Within 14 months in 1965 and 1966, Bob Dylan recorded three albums, swinging from the acoustic folk of Bringing It All Back Home to the blues of Highway 61 Revisited to "that wild mercury sound" of Blonde on Blonde. The song versions that made it onto these albums shaped music history. As for the versions that didn't, you can now shape them yourself.

In those legendary recording sessions at Studio A, Dylan did it live. Rather than recording bits and pieces and mixing them together into the final version, he and his band played a song again and again, experimenting with different versions, before settling on a final take. That richness of unused material has provided ample fodder for alternative take albums. Now with Studio A Revisited, Dylan fans can tap into those archives and get behind the mixing board themselves.

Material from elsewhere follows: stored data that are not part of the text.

/-- Settles O44: reset is the construction from the empty ROM buffer. -/
theorem resetMeetsInvariant : Obligations.ResetMeetsInvariant := State.construct_inv Config.default []

/-- Settles O45: construction meets the invariant and every step keeps it. -/
theorem everyRunMeetsInvariant : Obligations.EveryRunMeetsInvariant := by
  intro cfg rom k s hrun
  exact StepsTo_induct (fun _ _ => step_inv) k _ s (State.construct_inv cfg rom) hrun

/-! ### The latch (R35, R101, R102, R137, R138) -/

/-- Settles O35: the fault taken is the one reported, and a state with the latch set is stopped. -/
theorem faultEntryIsPrecise : Obligations.FaultEntryIsPrecise := by
  intro s t hstep hset
  obtain ⟨f, hd, rfl⟩ := step_faulted hstep hset
  exact ⟨f, hd, rfl, step_stopped (State.raise_fault s f)⟩

theorem step_ne_refused (s : State) (r : Refusal) : step s ≠ .refused r := by
  intro h
  cases hf : s.fault with
  | some f =>
    rw [step_stopped hf] at h
    cases h
  | none =>
    obtain ⟨t, hstep⟩ := step_enabled hf
    rw [hstep] at h
    cases h

/-- Settles O36: a ready step is enabled, and an enabled step was ready. -/
theorem stepEnabledIffLatchClear : Obligations.StepEnabledIffLatchClear := by
  refine ⟨fun s => ⟨?_, step_enabled⟩, step_ne_refused⟩
  rintro ⟨t, hstep⟩
  exact step_ready hstep

/-- Settles O37: execute is an update of PC and the trace, taking a fault one of the latch. -/
theorem stepChangesPcOrLatchOnly : Obligations.StepChangesPcOrLatchOnly := by
  intro s hready
  cases hd : s.fetchDecode with
  | ok i =>
    exact ⟨_, (step_ok hready hd).trans (exec_eq_update i s), .inl ⟨hready, rfl⟩⟩
  | error f =>
    exact ⟨_, step_error hready hd, .inr ⟨f, rfl⟩⟩

/-- A run of at least one step starts with the latch clear. -/
theorem StepsTo_ready {k : Nat} {s t : State} (h : StepsTo k s t) (hk : 0 < k) : s.fault = none := by
  cases k with
  | zero => exact absurd hk (Nat.lt_irrefl 0)
  | succ k =>
    obtain ⟨u, hstep, -⟩ := h
    exact step_ready hstep

/-- Settles O38: only the empty run starts at a set latch. -/
theorem latchIsWrittenOnceAndStops : Obligations.LatchIsWrittenOnceAndStops := by
  refine ⟨fun s f => step_stopped, fun k s t => StepsTo_ready, ?_⟩
  intro j k s t u _ hrun hset
  obtain rfl | hk := Nat.eq_zero_or_pos k
  · exact ⟨rfl, Eq.symm hrun⟩
  · exact absurd (StepsTo_ready hrun hk) hset

end Sys2Proof.Machine
end

section
/-! PROOFS. Encode and decode as inverses (30_encoding.md), and what fetch and decode read. First everything `decode`
accepts, then the bytes of an instruction given as one number, then the bytes at PC, each with its statements. -/

namespace Sys2Proof

open Sys2Proof.Machine

/-! ### Everything `decode` accepts -/

theorem decode_encode_append (i : Instr) (tail : List Byte) : decode (encode i ++ tail) = .ok (i, tail) := by
  cases i with
  | nop => exact decode_nop tail
  | jp lo hi => exact decode_jp lo hi tail

/-- Everything `decode` answers an instruction for: the encoding of that instruction, then the rest. -/
theorem eq_encode_append_of_decode {bytes tail : List Byte} {i : Instr} (h : decode bytes = .ok (i, tail)) :
    bytes = encode i ++ tail := by
  cases bytes with
  | nil => cases h
  | cons op rest =>
    by_cases h0 : op = 0x00#8
    · subst h0
      rw [decode_nop] at h
      cases h
      rfl
    · by_cases h1 : op = 0xC3#8
      · subst h1
        match rest, h with
        | [], h => cases h
        | [lo], h => cases h
        | lo :: hi :: rest, h =>
          rw [decode_jp] at h
          cases h
          rfl
      · rw [decode_other rest h0 h1] at h
        cases h

/-- Settles O19: `eq_encode_append_of_decode` is the statement. -/
theorem encodeInvertsDecode : Obligations.EncodeInvertsDecode := fun _ _ _ => eq_encode_append_of_decode

/-- The opcode byte alone decides the length of a well-formed sequence (R81). -/
theorem encodingWf_cons (op : Byte) (rest : List Byte) :
    encodingWf (op :: rest) = true ↔ opcodeLength op = some (rest.length + 1) := by
  simp only [encodingWf, checkEncoding]
  cases opcodeLength op with
  | none => simp
  | some n =>
    by_cases hn : rest.length + 1 = n
    · simp [hn]
    · simp [hn, Ne.symm hn]

theorem encodingWf_encode (i : Instr) : encodingWf (encode i) = true := by
  cases i with
  | nop =>
    obtain ⟨-, -, hwf⟩ := Laws.EncodingForm.nop
    exact hwf
  | jp lo hi =>
    obtain ⟨-, -, hwf⟩ := Laws.EncodingForm.jp lo hi
    exact hwf

/-- A well-formed sequence is the encoding of an instruction. -/
theorem exists_encode_of_encodingWf {bytes : List Byte} (h : encodingWf bytes = true) :
    ∃ i : Instr, bytes = encode i := by
  cases bytes with
  | nil => cases h
  | cons op rest =>
    rw [encodingWf_cons, opcodeLength] at h
    split at h
    · next h0 =>
      have hrest : rest = [] := List.eq_nil_of_length_eq_zero (by simpa using h.symm)
      exact ⟨.nop, by rw [h0, hrest]; rfl⟩
    · split at h
      · next h1 =>
        obtain ⟨lo, hi, hrest⟩ := List.length_eq_two.mp (show rest.length = 2 by simpa using h.symm)
        exact ⟨.jp lo hi, by rw [h1, hrest]; rfl⟩
      · cases h

/-- Settles O20: both sides say that the sequence is the encoding of an instruction. -/
theorem wellFormedBytesAreOneInstruction : Obligations.WellFormedBytesAreOneInstruction := by
  intro bytes
  constructor
  · intro hwf
    obtain ⟨i, rfl⟩ := exists_encode_of_encodingWf hwf
    exact ⟨i, List.append_nil (encode i) ▸ decode_encode_append i []⟩
  · rintro ⟨i, hdec⟩
    rw [eq_encode_append_of_decode hdec, List.append_nil]
    exact encodingWf_encode i

/-! ### An instruction as one number -/

/-- The three bytes of the number that a JP is in the opcode table. -/
theorem tableWordBytes_jp (lo hi : Byte) :
    tableWordBytes 24 (0xC3 + 0x100 * lo.toNat + 0x10000 * hi.toNat) = encode (.jp lo hi) := by
  have hlo := lo.isLt
  have hhi := hi.isLt
  have hmod : (0xC3 + 0x100 * lo.toNat + 0x10000 * hi.toNat) % 2 ^ 24 =
      0xC3 + 0x100 * lo.toNat + 0x10000 * hi.toNat := Nat.mod_eq_of_lt (by omega)
  simp only [tableWordBytes, hmod, encode, List.cons.injEq, and_true, ← BitVec.toNat_inj, BitVec.toNat_ofNat]
  omega

theorem decodeTableWord_of_bytes {nbits w : Nat} {i : Instr} (h : tableWordBytes nbits w = encode i) :
    decodeTableWord nbits w = some i := by
  rw [decodeTableWord, h, ← List.append_nil (encode i), decode_encode_append]

/-- A number that decodes has the bytes of the instruction, then the bytes of no instruction. -/
theorem tableWordBytes_of_decodeTableWord {nbits w : Nat} {i : Instr} (h : decodeTableWord nbits w = some i) :
    ∃ tail, tableWordBytes nbits w = encode i ++ tail := by
  unfold decodeTableWord at h
  split at h
  · next j tail hdec =>
    cases h
    exact ⟨tail, eq_encode_append_of_decode hdec⟩
  · cases h

/-- Settles O18: `decode_encode_append` for a list of bytes; for a number, its bytes are the encoding. -/
theorem decodeInvertsEncode : Obligations.DecodeInvertsEncode := by
  refine ⟨?bytes, ?nopWord, ?jpWord⟩
  case bytes =>
    intro i tail _
    exact decode_encode_append i tail
  case nopWord => decide
  case jpWord =>
    intro lo hi
    exact decodeTableWord_of_bytes (tableWordBytes_jp lo hi)

/-- Settles O17: the words are evaluated. -/
theorem specWordsDecodeAsWritten : Obligations.SpecWordsDecodeAsWritten :=
  ⟨rfl, rfl, rfl, rfl, rfl, rfl, by decide, by decide⟩

/-- Settles O16: both rows match on the whole byte, and their values differ. -/
theorem opcodeRowsDoNotOverlap : Obligations.OpcodeRowsDoNotOverlap := by
  simp only [Obligations.OpcodeRowsDoNotOverlap, opcodeMap, List.pairwise_pair, OpcodeRow.selects, beq_iff_eq]
  rintro op ⟨h0, h1⟩
  exact absurd (h0.symm.trans h1) (by decide)

/-- What an opcode byte decodes to depends on the operand reads only where it is 0xC3 (R84). -/
theorem decodeOpcode_congr {ε : Type} {operand operand' : Nat → Except ε Byte} (u : ε) {op : Byte}
    (h : op = 0xC3#8 → operand 1 = operand' 1 ∧ operand 2 = operand' 2) :
    decodeOpcode operand u op = decodeOpcode operand' u op := by
  by_cases h0 : op = 0x00#8
  · subst h0
    rw [decodeOpcode_nop, decodeOpcode_nop]
  · by_cases h1 : op = 0xC3#8
    · obtain ⟨hlo, hhi⟩ := h h1
      subst h1
      rw [decodeOpcode_jp, decodeOpcode_jp, hlo, hhi]
    · rw [decodeOpcode_other _ _ op h0 h1, decodeOpcode_other _ _ op h0 h1]

end Sys2Proof

namespace Sys2Proof.Machine

/-! ### The bytes at PC -/

theorem State.fetchDecode_of_fetch {s : State} {op : Byte} (h : s.memRead s.pc = .ok op) :
    s.fetchDecode = s.decodeFetched op := by
  rw [State.fetchDecode, State.fetch, h]

/-- Settles O31: the same opcode byte is decoded with the operand reads that it needs. -/
theorem decodeReadsOnlyItsOwnBytes : Obligations.DecodeReadsOnlyItsOwnBytes := by
  intro s t hpc hop hoperands
  rw [hpc] at hop hoperands
  cases hread : t.memRead t.pc with
  | error f =>
    have hread' : s.memRead s.pc = .error f := by rw [hpc, hop, hread]
    rw [State.fetchDecode_fetchFault hread, State.fetchDecode_fetchFault hread']
  | ok op =>
    have hread' : s.memRead s.pc = .ok op := by rw [hpc, hop, hread]
    rw [State.fetchDecode_of_fetch hread, State.fetchDecode_of_fetch hread', State.decodeFetched, State.decodeFetched,
      hpc]
    exact decodeOpcode_congr _ fun hjp => hoperands (by rw [hop, hread, hjp])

The microsite is being launched today in conjunction with the release of The Cutting Edge 1965-1966: The Bootleg Series Volume 12a monster six-disc set of bootleg tracks from that 14-month period in the 1960s. It lets users manipulate different instrument stems to remix classic Dylan songs and check out the rejected outtakes and song snippets alongside photos and stories from the studio on an interactive timeline. How would a frenetic, drum-heavy "Like a Rolling Stone" have a different feel? Would a slowed down, sing-song version of "Can You Please Crawl Out Your Window?" change its meaning? Studio A Revisited lets you find out.